DONDE A RESPOSTA À PRIMEIRA OBJEÇÃO. — A objeção feita colhe quando a vontade quer o fim, como razão de querer os meios.

RESPOSTA À SEGUNDA. ― Embora, sempre que vemos a cor vemos também a luz, pelo mesmo ato, contudo, podemos ver esta sem vermos aquela. ― E semelhantemente, quem quer os meios quer sempre e pelo mesmo ato o fim; não porém, inversamente.

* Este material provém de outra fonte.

theorem step_of_stepFaults (hs : s.status = .running) (h : StepFaults s f ir) : step s = .next (s.withFault f ir) := by
  cases h with
  | atFetch hf => rw [step_of_running hs, runOne_of_fetch_error hf]
  | atDecode hf hd => rw [step_of_running hs, runOne_of_decode_error hf hd]
  | inExec hf hd hi => rw [step_of_running hs, runOne_of_decode_ok hf hd, exec_of_faults hi, (decode_ok_cases hd).1]

/-- A step answers exactly from Running: the fault it raises, or the state its instruction completes with. -/
theorem step_next_iff : step s = .next t ↔ s.status = .running ∧
    ((∃ f ir, StepFaults s f ir ∧ t = s.withFault f ir) ∨ ∃ i, s.Runs i ∧ Completes i s t) := by
  constructor
  · intro h
    rcases step_cases s with ⟨-, e⟩ | ⟨r, -, e⟩ |
      ⟨hs, ⟨f, o, hf, e⟩ | ⟨b, opa, opb, d, hf, hd, e⟩ | ⟨b, opa, opb, i, hf, hd, e⟩⟩
    all_goals rw [e] at h
    · cases h
    · cases h
    · exact ⟨hs, .inl ⟨f, o, .atFetch hf, (Host.Outcome.next.inj h).symm⟩⟩
    · exact ⟨hs, .inl ⟨_, _, .atDecode hf hd, (Host.Outcome.next.inj h).symm⟩⟩
    · rcases exec_next_iff.1 h with hc | ⟨f, hi, rfl⟩
      · exact ⟨hs, .inr ⟨i, ⟨b, opa, opb, hf, hd⟩, hc⟩⟩
      · exact ⟨hs, .inl ⟨f, _, (decode_ok_cases hd).1 ▸ .inExec hf hd hi, rfl⟩⟩
  · rintro ⟨hs, ⟨f, ir, hf, rfl⟩ | ⟨i, hr, hc⟩⟩
    · exact step_of_stepFaults hs hf
    · rw [step_of_runs hs hr, exec_of_completes hc]

/-- A step takes a fault, or has the frame of the instruction it runs. -/
theorem step_frame (h : step s = .next t) : (∃ f ir, t = s.withFault f ir) ∨ ∃ i, s.Runs i ∧ Frame i s t := by
  obtain ⟨-, ⟨f, ir, -, rfl⟩ | ⟨i, hr, hc⟩⟩ := step_next_iff.1 h
  · exact .inl ⟨f, ir, rfl⟩
  · exact .inr ⟨i, hr, hc.frame⟩

theorem Frame.notFaulted (h : Frame i s t) (hs : s.status = .running) : t.NotFaulted := by
  intro r hr
  rcases h.status with e | e
  · rw [e, hs] at hr
    cases hr
  · rw [e] at hr
    cases hr

theorem exec_total (i : Instr) (s : State) : ∃ t, exec i s = .next t := by
  cases i with
  | ldi a imm => rw [exec_ldi, execLdi]; exact finish_total ..
  | prn a => rw [exec_prn, execPrn]; exact finish_total ..
  | hlt => exact ⟨_, exec_of_completes rfl⟩
  | add a b => rw [exec_add, execAdd, aluBinary]; exact finish_total ..
  | mul a b => rw [exec_mul, execMul, aluBinary]; exact finish_total ..
  | cmp a b => rw [exec_cmp, execCmp]; exact finish_total ..
  | push a => rw [exec_push, execPush]; exact finish_total ..
  | pop a => rw [exec_pop, execPop]; exact finish_total ..
  | call a => rw [exec_call, execCall]; exact finish_total ..
  | ret => rw [exec_ret, execRet]; exact finish_total ..
  | jmp a => rw [exec_jmp, execJmp]; exact finish_total ..
  | jeq a => rw [exec_jeq, execJeq, jumpIf]; exact finish_total ..
  | jne a => rw [exec_jne, execJne, jumpIf]; exact finish_total ..

theorem step_total (hs : s.status = .running) : ∃ t, step s = .next t := by
  rcases step_cases s with ⟨h, -⟩ | ⟨r, h, -⟩ |
    ⟨-, ⟨f, ir, -, e⟩ | ⟨b, _, _, d, -, -, e⟩ | ⟨_, _, _, i, -, -, e⟩⟩
  · rw [hs] at h; cases h
  · rw [hs] at h; cases h
  · exact ⟨_, e⟩
  · exact ⟨_, e⟩
  · exact e ▸ exec_total i s

/-- Settles O10: the clauses are the cases of `step_cases`, and an instruction always answers. -/
theorem stepDefinedExactlyWhileRunning : Obligations.StepDefinedExactlyWhileRunning := by
  intro s
  refine ⟨⟨step_total, fun ⟨_, h⟩ => (step_next_iff.1 h).1⟩, fun hs => ?_, fun hs => by simp [step, cycle, hs],
    fun r hs => by simp [step, cycle, hs]⟩
  obtain ⟨t, ht⟩ := step_total hs
  rcases step_next_iff.1 ht with ⟨-, ⟨f, ir, -, rfl⟩ | ⟨i, hr, -⟩⟩
  · exact .inr ⟨f, ir, ht⟩
  · exact .inl ⟨i, hr, step_of_runs hs hr⟩

/-! ### Where an instruction can be fetched -/

theorem memRead_ok_iff {a : Int} {v : Byte} : memRead s a = .ok v ↔ inMemory a ∧ cellAt s.mem a.toNat = v := by
  unfold memRead
  split_ifs with ha
  · exact ⟨fun h => ⟨ha, Except.ok.inj h⟩, fun h => congrArg _ h.2⟩
  · exact ⟨nofun, fun h => absurd h.1 ha⟩

theorem fetchable_iff_fetches : s.Fetchable ↔ ∃ b opa opb, s.Fetches b opa opb := by
  constructor
  · intro h
    rcases fetch_cases (s := s) (by omega) with ⟨-, b, opa, opb, hf, -⟩ | ⟨h', -⟩ | ⟨h', -⟩
    · exact ⟨b, opa, opb, hf⟩
    · omega
    · omega
  · rintro ⟨_, _, _, -, -, hlast⟩
    have := (memRead_ok_iff.1 hlast).1.2
    simp only [Config.memSize] at this
    omega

RESPOSTA À TERCEIRA. ― Na execução da obra, os meios exercem a função de termos médios e o fim, de termo último. Donde, assim como o movimento natural para às vezes no meio e não alcança o termo, assim também às vezes realizamos o meio sem contudo conseguirmos o fim. Mas no querer se dá o inverso; pois, pelo fim, a vontade é levada a querer os meios, assim como o intelecto chega às conclusões pelos princípios, considerados meios. Donde, assim como o intelecto às vezes intelige o meio sem por ele chegar à conclusão, assim também a vontade quer às vezes, o fim sem entretanto chegar a querer o meio. E quanto ao que é objetado em contrário, a SOLUÇÃO. é clara pelo que já ficou dito antes. Pois, o útil e honesto não constituem espécies independentes um do outro, por igual; mas estão entre si como o que existe para si mesmo e o que existe para outra coisa. Donde, o ato da vontade pode querer um sem querer o outro, mas não inversamente.